If ya need anymore help with parts fire me a email.
It's just another resource to put with SwamperGene.:thumbsup:
I have 440 x 2 parts,some Pancake , and alot others.


----------



## AfxToo (Aug 29, 2003)

No problem 440, you can use Wizzard brushes, brush springs, pickup shoe springs, armatures, axles, and gears on your Tyco. Wizzard also sells high performance upgrade parts for the Tyco, like better "ski style" pickup shoes, threaded brush tubes, stronger traction magnets, stronger motors, as well as silver plated electrical parts. I vastly prefer the Wizzard double wound shoe springs over the stock Tyco ones.

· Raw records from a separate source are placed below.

-- ==== Sys2Proof/Machine/Memory.lean ====
section
/-! DEFINITION. Loads and stores of slots 2 and 4: local accesses through the locked table, LMS accesses through the log
and the overlay, non-temporal and combining stores (07 R185-R196, 08 R207-R227, 06 R163, R169), and the loads and stores
of a control core (01 R12). -/

namespace Sys2Proof.Machine

/-- The block cause that an act would meet, when no register that decides it is overdue: a stall does not hide a block
(10 R251, R266). -/
def actBlock (reads : List Reg) (act : State → Except Stop State) (s : State) : Option Nat :=
  if reads.any s.cx.overdue then none
  else match act s with
    | .error (.block b) => some b
    | _ => none

/-- `runSlot` for an act that can block. -/
def runAct (p : Pred) (reads : List Reg) (act : State → Except Stop State) : State → Except Stop State :=
  runSlot p reads (actBlock reads act) act

/-- The act of a store, with what its repairs raise. -/
def stored (e : Except Stop State) : Except Stop State :=
  match e with
  | .ok s => .ok s.landRaised
  | .error x => .error x

/-- `runSlot` for a store: its data decides no block. -/
def runStore (p : Pred) (data addr : List Reg) (act : State → Except Stop State) : State → Except Stop State :=
  runSlot p (data ++ addr) (actBlock addr act) fun s => stored (act s)

/-- `runVec` for a store: `idx` are the sources that form addresses; the data decides no block. -/
def runVecStore (p : Pred) (srcs idx : List (BitVec 6)) (regs : List Reg)
    (act : Word → List VReg → State → Except Stop State) (s : State) : Except Stop State :=
  let vals := srcs.map fun f => (s.cx.vsrc f).val
  runVec p srcs regs none none neverKeeps (actBlock (vregsOf idx ++ regs) (act (s.mask p) vals))
    (fun m vs s => stored (act m vs s)) s

/-! One access. -/

/-- A translated access: its virtual address and where it goes. -/
structure Access where
  va  : Word
  loc : Local
deriving DecidableEq, Repr

def xlateMiss (s : State) (cause : Nat) (va : Word) : Stop := s.trapHere 7 cause va
def kindFault (s : State) (va : Word) : Stop := s.trapHere 8 0 va

/-- A scalar or whole-row access translated, or its trap (07 R185). -/
def State.access (s : State) (va : Word) (size align : Nat) (write : Bool) : Except Stop Access :=
  match s.xlate va.toNat size align write with
  | .ok l => .ok ⟨va, l⟩
  | .error c => .error (xlateMiss s c va)

/-- The slice address of an access on the core that makes it. -/
def State.accessPa (s : State) (a : Access) : Nat := sliceBase s.cur.core + a.loc.off

/-- The byte offset of an access within its LMS. -/
def State.accessLms (s : State) (a : Access) : Nat :=
  match s.co.log.declOf a.loc.lms with
  | some d => a.va.toNat - d.base.toNat
  | none => 0

/-! LMS reads and replica rebuild. -/

/-- The word at an LMS offset as some member core of this node holds it unpoisoned: bases are identical (08 R207). -/
def State.localWord (s : State) (core : Nat) (lms : BitVec 12) (off : Nat) (l : List Nat) : Option (List Byte) :=
  l.findSome? fun m =>
    if m = s.node.toNat * 512 + core ∨ m / 512 ≠ s.node.toNat then none
    else match s.lmsPhys (m % 512) lms off with
      | some a => if s.badBytes a 4 then none else some (Mem.bytes s.mem a 4)
      | none => none

/-- The word at an LMS offset from the lowest-indexed other member whose base holds it unpoisoned (08 R225). Whether a
member on another node holds it so is open here, and so is what it then holds where no member of this node tells it.
DESIGN CHOICE, log entry 77. -/
def State.cleanSource (s : State) (core : Nat) (lms : BitVec 12) (off : Nat) : List Nat → Option (List Byte) × State
  | [] => (none, s)
  | m :: rest =>
    if m = s.node.toNat * 512 + core then State.cleanSource s core lms off rest
    else if m / 512 = s.node.toNat then
      match s.lmsPhys (m % 512) lms off with
      | some a => if s.badBytes a 4 then State.cleanSource s core lms off rest else (some (Mem.bytes s.mem a 4), s)
      | none => State.cleanSource s core lms off rest
    else
      match s.choose [true, false] with
      | (some true, s) =>
        match s.localWord core lms off rest with
        | some w => (some w, s)
        | none =>
          let (w, s) := s.draw
          (some (leBytes w.toNat 4), s)
      | (_, s) => State.cleanSource s core lms off rest

/-- A poisoned word of an LMS base rewritten from another member's base (08 R225). -/
def State.rebuildWord (s : State) (core : Nat) (lms : BitVec 12) (off : Nat) : State :=
  match s.lmsPhys core lms off with
  | none => s
  | some a =>
    if !s.badBytes a 4 then s
    else match s.cleanSource core lms off (s.core core).log.members with
      | (none, s) => s
      | (some w, s) =>
        let s' := (s.writePhys a w).logMem 9 1 a
        let k := s'.core core
        s'.setCore core { k with log := { k.log with rebuilt := k.log.rebuilt + 1 } }

/-- Whether base bytes that the overlay does not cover lie outside their good mask (07 R196). -/
def State.baseBad (s : State) (core : Nat) (lms : BitVec 12) (off : Nat) : Nat → Bool
  | 0 => false
  | n + 1 =>
    (!viewHas (s.core core).log.view lms off && (match s.lmsPhys core lms off with
      | some a => s.badByte a
      | none => false)) || State.baseBad s core lms (off + 1) n

/-- Whether a load of LMS bytes consumes poison, of the base or of a view entry (07 R196, 08 R225). -/
def State.lmsBad (s : State) (core : Nat) (lms : BitVec 12) (off n : Nat) : Bool :=
  s.baseBad core lms off n || viewBad (s.core core).log.view lms off n

def State.rebuildEach (s : State) (core : Nat) (lms : BitVec 12) : List Nat → State
  | [] => s
  | w :: rest => State.rebuildEach (s.rebuildWord core lms (4 * w)) core lms rest

/-- Base words rebuilt, and then the granules whose view entry was poisoned (08 R225). -/
def State.rebuildWords (s : State) (core : Nat) (lms : BitVec 12) (ws : List Nat) : State :=
  (s.rebuildEach core lms ws).recomputeBad core

/-- The words that `n` bytes at an offset touch. -/
def wordsOf (off n : Nat) : List Nat := (List.range (n / 4 + 2)).map fun k => off / 4 + k

/-- An entry that combines reads the base where the overlay has nothing: a poisoned word is rebuilt first, and its poison
consumed (08 R225). -/
def State.meetBase (s : State) (core : Nat) (e : LogEntry) : State × Bool :=
  if e.op ≠ 1 ∧ s.lmsBad core e.lms e.off e.bytes then (s.rebuildWords core e.lms (wordsOf e.off e.bytes), true)
  else (s, false)

def State.meetBases (s : State) (core : Nat) : List LogEntry → State × Bool
  | [] => (s, false)
  | e :: rest =>
    let (s, bad) := s.meetBase core e
    let (s, bad') := State.meetBases s core rest
    (s, bad || bad')

/-- The bytes an access reads, whether it consumes poison, and the state after (a rebuild may follow). -/
def State.localRead (s : State) (a : Access) (n : Nat) : Nat × Bool × State :=
  if a.loc.kind = 2 then
    let core := s.cur.core
    let off := s.accessLms a
    let v := viewLE s.co.log.view (s.lmsBase core) a.loc.lms off n
    let bad := s.lmsBad core a.loc.lms off n
    let s' := if bad then s.rebuildWords core a.loc.lms (wordsOf off n) else s
    (v, bad || s.co.log.unsound, s')
  else (Mem.readLE s.mem (s.accessPa a) n, s.badBytes (s.accessPa a) n, s)

/-! Stores. -/

/-- The coalescing floor of a context: the larger of the core's last REL or PHASE and an open region's tail, a CRGN.OPEN or
CRGN.CLOSE of the bundle counted (08 R213). -/
def State.floorOf (s : State) : Nat :=
  match s.cx.regionOp.getD s.cx.region with
  | some r => if tokenPhase r.token = s.co.log.phase.toNat then max s.co.log.floor (tokenTail r.token) else s.co.log.floor
  | none => s.co.log.floor

/-- New log entries appended and applied to the own overlay; block 8 or 9 when they do not fit (08 R212, R221). -/
def State.logStore (s : State) (es : List LogEntry) : Except Stop State :=
  let (s, bad) := s.meetBases s.cur.core es
  match Log.store s.co.log (s.lmsBase s.cur.core) s.floorOf es with
  | .error b => .error (.block b)
  | .ok l => .ok ((s.putLog s.cur.core l).landFlag (if bad then ckiPOISON else 0))

/-- An entry of 2^sz bytes at an offset of an LMS (08 R210). -/
def State.entry (s : State) (op sz : Nat) (lms : BitVec 12) (off data : Nat) : LogEntry :=
  ⟨BitVec.ofNat 5 op, BitVec.ofNat 3 sz, lms, s.cur.ctx, off, BitVec.ofNat 128 (data % 2 ^ (8 * 2 ^ sz)), s.co.bundles, false⟩

def sizeLog (n : Nat) : Nat := match n with
  | 1 => 0
  | 2 => 1
  | 4 => 2
  | 8 => 3
  | _ => 4

/-- Whether every command of the core's contexts is complete. -/
def Core.quiet (k : Core) : Bool :=
  k.ctxs.toList.all fun c => [Tl.cpy, .mtx, .fry, .swp, .atm].all fun t => (c.tl t).cmds.all fun p => p.phase == .done

def State.lateFrom (s : State) (stamp a last : Nat) : Nat → List LateStore
  | 0 => []
  | f + 1 =>
    if last < a then [] else ⟨stamp, a, BitVec.ofNat 32 (Mem.readLE s.mem a 4)⟩ :: State.lateFrom s stamp (a + 4) last f

/-- What the containers of a store held, for the commands that may not observe it (09 R235). DESIGN CHOICE, log entry 84. -/
def State.noteLate (s : State) (a n : Nat) : State :=
  let k := s.co
  if k.quiet then (if k.late = [] then s else s.setCo { k with late := [] })
  else s.setCo { k with late := k.late ++ s.lateFrom k.order (a / 4 * 4) (a + n - 1) (n / 4 + 2) }

/-- A store of the core's own slots at a slice address (07 R190). -/
def State.storeAt (s : State) (a : Nat) (bs : List Byte) : State := (s.noteLate a bs.length).writePhys a bs

/-- A scalar store of n bytes (07 R186). -/
def State.localStore (s : State) (a : Access) (n : Nat) (v : Word) : Except Stop State :=
  if a.loc.kind = 3 then .error (kindFault s a.va)
  else if a.loc.kind = 2 then s.logStore [s.entry 1 (sizeLog n) a.loc.lms (s.accessLms a) v.toNat]
  else .ok (s.storeAt (s.accessPa a) (leBytes v.toNat n))

/-! A control core's accesses (01 R12). -/

/-- A place in the cluster window: a core's tile with the byte offset in it, or in its record. DEDUCED, log entry 67. -/
inductive Window where
  | tile (core t off : Nat)
  | record (core t off : Nat)
deriving DecidableEq, Repr

def clusterWindow (cluster a : Nat) : Option Window :=
  if 0x014000000000 ≤ a ∧ a < 0x014000200000 then
    let o := a - 0x014000000000
    some (.tile (cluster * 8 + o / 0x40000) (o % 0x40000 / 0x4000) (o % 0x4000))
  else if 0x014000200000 ≤ a ∧ a < 0x014000210000 then
    let o := a - 0x014000200000
    some (.record (cluster * 8 + o / 0x2000) (o % 0x2000 / 0x200) (o % 0x200))
  else none

def Tile.readLE (x : Tile) (off : Nat) : Nat → Nat
  | 0 => 0
  | n + 1 => fld (x.cell (off / 256) (off % 256 / 4)).toNat (8 * (off % 4)) 8 + 256 * Tile.readLE x (off + 1) n

/-- The 512 bytes of a record, read as a number from a byte offset (06 R156). -/
def recordLE (x : Tile) (off n : Nat) : Nat := fld (x.rsum.toNat + 2 ^ 2048 * x.csum.toNat) (8 * off) (8 * n)

/-- What a control core's address reaches; the error is the CAUSE of XLATE_MISS. -/
inductive Reach where
  | win (w : Window)
  | mem (x : Xlat)
deriving DecidableEq, Repr

/-- Whether a control core's access may proceed at a physical address: not where the address is reserved or its granule or
core is another partition's (01 R12); what stops an engine's write into an LMS range or a service bank does not stop a store of
the pair. DEDUCED, log entry 67. -/
def State.controlMay (s : State) (p : Part) (pa n : Nat) (write : Bool) : Bool := [0, 6, 12].contains (s.physCause p pa n write)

Wizzard also sells stock Tyco parts too (where available) but a fair number of the Tyco and Patriot/Storm parts are interchangeable. 

Slottech also sells lots of parts for the Tycos.

You should never be lacking for Tyco parts.


----------



## 440 (Feb 23, 2008)

Thanks guys. I appreciate it. 

I love my two 440x2's but I don't run them. They need some work. They are part of my '91-'92 Sparkin' Hot Rod set and they are both tired. 

I wanted to rebuild one of them and throw different wheels, body and such on them but I'm having the roughest time finding parts for them. I'm going to put together a small list of things I'd like to do, maybe I can get some help on the parts that I'm gonna need because I have no clue.


----------